Wednesday, December 23rd, 2009

In the last “Book Suggestion” we looked at the myth of natural, or inborn talent. This book is another great read. And, it’s lessons on leadership were not only inspiring but came from an angle I would never have expected; wisdom from an orchestra conductor. Its title is…

MAESTRO: A Surprising Story About Leading By Listening by Roger Nierenberg.

Okay, a disclaimer: I’ve been to just one classical concert in my entire life. I was in my mid-20s and trying to impress a woman I’d just met who asked if I enjoyed this type of music.

“Who doesn’t?” I replied, not exactly fibbing, as it was, after all, a legitimate question. I was simply asking who doesn’t? :-) I think I blew my cover during the program, however, when I asked if the vendors came into the crowd to sell hot dogs or if I had to wait till the inning was over and go to the concession stand. LOL

On the other hand, I’m proud to say that my Go-Giver coauthor, John David Mann is a former concert cellist and composer, and his Dad was a renowned musicologist and maestro himself, conducting some of the most famous choirs in the world.

This book was amazing. It’s a parable and – like many of them – a fun read utilizing a story to teach a bigger life lesson. And, this lesson is the power of leading by listening; truly understanding people and what motivates them to work as one cohesive, happy and productive unit.

It was an honor to be sent the manuscript and, as part of my endorsement, wrote;

“I was absolutely captivated. The maestro will become your mentor, your teacher, and your friend.”

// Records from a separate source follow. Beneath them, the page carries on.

/-- R234 to R241: the prefixed shifts and the swap, bit by bit; SRA keeps bit 7, SWAP clears C. C of SWAP is D7, log
entry 9. -/
def Obligations.PrefixedShiftsAndSwap : Prop :=
  ∀ s : State,
    let flags (res : Byte) (out : Bool) : Flags := ⟨decide (res.toNat = 0), false, false, out⟩
    let onReg (i : Reg8 → Instr) (out : Byte → Bool) (bit : Byte → Nat → Bool) : Prop :=
      ∀ r, ∃ res : Byte, (∀ k < 8, res.getLsbD k = bit (s.reg r) k) ∧
        exec (i r) s = .next ({ s.setReg r res with f := flags res (out (s.reg r)) }.ended (s.pc + 2)
          (s.figure (i r) true 8))
    let m := s.answer 0 s.hl
    let onHl (i : Instr) (out : Byte → Bool) (bit : Byte → Nat → Bool) : Prop :=
      ∃ res : Byte, (∀ k < 8, res.getLsbD k = bit m k) ∧
        exec i s = .next ({ (s.poke s.hl res).saw [.read s.hl m, .write s.hl res] with
          f := flags res (out m) }.ended (s.pc + 2) (s.figure i true 16))
    let low (v : Byte) := v.getLsbD 0
    let high (v : Byte) := v.getLsbD 7
    let none (_ : Byte) := false
    let sla (v : Byte) (k : Nat) := if k = 0 then false else v.getLsbD (k - 1)
    let sra (v : Byte) (k : Nat) := if k = 7 then v.getLsbD 7 else v.getLsbD (k + 1)
    let srl (v : Byte) (k : Nat) := if k = 7 then false else v.getLsbD (k + 1)
    let swap (v : Byte) (k : Nat) := v.getLsbD ((k + 4) % 8)
    onReg .slaR high sla ∧ onHl .slaHl high sla ∧ onReg .sraR low sra ∧ onHl .sraHl low sra ∧
    onReg .srlR low srl ∧ onHl .srlHl low srl ∧ onReg .swapR none swap ∧ onHl .swapHl none swap

/-- R242 to R247: BIT writes flags alone; RES and SET change the one bit and no flag, and store even an unchanged
byte. The opcode bytes these rules give are from general knowledge (D22, log entry 8) and are left to
`EveryByteIsTheCodeOfOneRow`. -/
def Obligations.BitTestResetSet : Prop :=
  ∀ (s : State) (n : Fin 8) (r : Reg8),
    let m := s.answer 0 s.hl
    let test (v : Byte) : Flags := ⟨decide (v.toNat / 2 ^ n.val % 2 = 0), false, true, s.f.c⟩
    let changed (v res : Byte) (b : Bool) : Prop := ∀ k < 8, res.getLsbD k = if k = n.val then b else v.getLsbD k
    let stored (i : Instr) (res : Byte) : State :=
      ((s.poke s.hl res).saw [.read s.hl m, .write s.hl res]).ended (s.pc + 2) (s.figure i true 16)
    exec (.bitR n r) s = .next ({ s with f := test (s.reg r) }.ended (s.pc + 2) (s.figure (.bitR n r) true 8)) ∧
    exec (.bitHl n) s = .next ({ s.saw [.read s.hl m] with f := test m }.ended (s.pc + 2) (s.figure (.bitHl n) true 16)) ∧
    (∃ res, changed (s.reg r) res false ∧ exec (.resR n r) s =
      .next ((s.setReg r res).ended (s.pc + 2) (s.figure (.resR n r) true 8))) ∧
    (∃ res, changed (s.reg r) res true ∧ exec (.setR n r) s =
      .next ((s.setReg r res).ended (s.pc + 2) (s.figure (.setR n r) true 8))) ∧
    (∃ res, changed m res false ∧ exec (.resHl n) s = .next (stored (.resHl n) res)) ∧
    (∃ res, changed m res true ∧ exec (.setHl n) s = .next (stored (.setHl n) res))
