-- ==== Sys2Proof/Laws/Decode.lean ====
section
/-! SUPPORT. The two decode tables and the encoder, byte by byte. -/

namespace Sys2Proof

/-- The row of an unprefixed byte is encoded by that byte. -/
theorem encode_unprefixedRow : ∀ op : Byte, encode (unprefixedRow op) = [op] := by decide

/-- The row of a prefixed byte is encoded by the prefix and that byte. -/
theorem encode_prefixedRow : ∀ op : Byte, encode (prefixedRow op) = [0xCB, op] := by decide

/-- No row of the unprefixed table belongs to the prefixed one. -/
theorem unprefixedRow_isPrefixed : ∀ op : Byte, (unprefixedRow op).isPrefixed = false := by decide

/-- Every row of the prefixed table belongs to it. -/
theorem prefixedRow_isPrefixed : ∀ op : Byte, (prefixedRow op).isPrefixed = true := by decide

/-- The rows of the bytes with no mapping. -/
theorem unprefixedRow_noMapping : ∀ op : Byte, (unprefixedRow op).noMapping = true ↔ op ∈ Config.illegal := by decide

/-- The marker is the row of 0xCB alone. -/
theorem unprefixedRow_isMarker : ∀ op : Byte, (unprefixedRow op).isMarker = true ↔ op = 0xCB := by decide

/-- The tables hold no field value that a row excludes. -/
theorem unprefixedRow_fieldsAllowed : ∀ op : Byte, (unprefixedRow op).fieldsAllowed = true := by decide

/-- What `decode` reads after a first byte other than the prefix. -/
theorem decode_cons {op : Byte} (h : op ≠ 0xCB) (rest : List Byte) : decode (op :: rest) = .ok (unprefixedRow op, rest) := by
  cases rest with
  | nil => rfl
  | cons op2 rest => exact if_neg h

/-- What `decode` reads after the prefix. -/
theorem decode_prefix (op : Byte) (rest : List Byte) : decode (0xCB :: op :: rest) = .ok (prefixedRow op, rest) := rfl

/-- Two opcode bytes for the rows of the prefixed table, one for the others. -/
theorem encode_length (i : Instr) : (encode i).length = if i.isPrefixed then 2 else 1 := by
  cases i <;> rfl

/-- An instruction's length in bytes is its opcode bytes and its immediates. -/
theorem length_eq (i : Instr) : i.length = (encode i).length + i.immBytes := by
  rw [encode_length, Instr.length]

end Sys2Proof
end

And, there’s a good chance that, after reading it, that is how you will feel, as well.

The author, Mr. Nierenberg, an internationally-acclaimed conductor, is creator of “The Music Paradigm” which uses the symphony orchestra as a metaphor for organizations undergoing significant change.  

A couple of lessons directly from the story:

“A maestro (leader) doesn’t micromanage and demand mindless obedience, but rather communicates a larger vision, inviting people to draw upon the full range of their talents.”

“He or she enables people to feel ownership of the whole piece, not just their individual parts.”

I personally felt the way he illustrated this in the story was brilliant almost beyond comprehension. It also made me feel as though I understood the inner-workings of a symphony orchestra.

“He or she ‘leads by listening’ bringing about one’s full potential as opposed to causing defensiveness and holding back.”

From the back cover:

As the conductor says, “Eventually I realized that a great performance would happen only when the motivation sprang as much from them as from me. I learned to see my job as simply creating an environment where that could happen. Once I learned to engage their artistry, everything felt so much easier.”

Are you a leader, or do you plan to become one? If so, this book is for you.

Bravo, Maestro…Bravo!

Oh, and I’ll have two with mustard, please.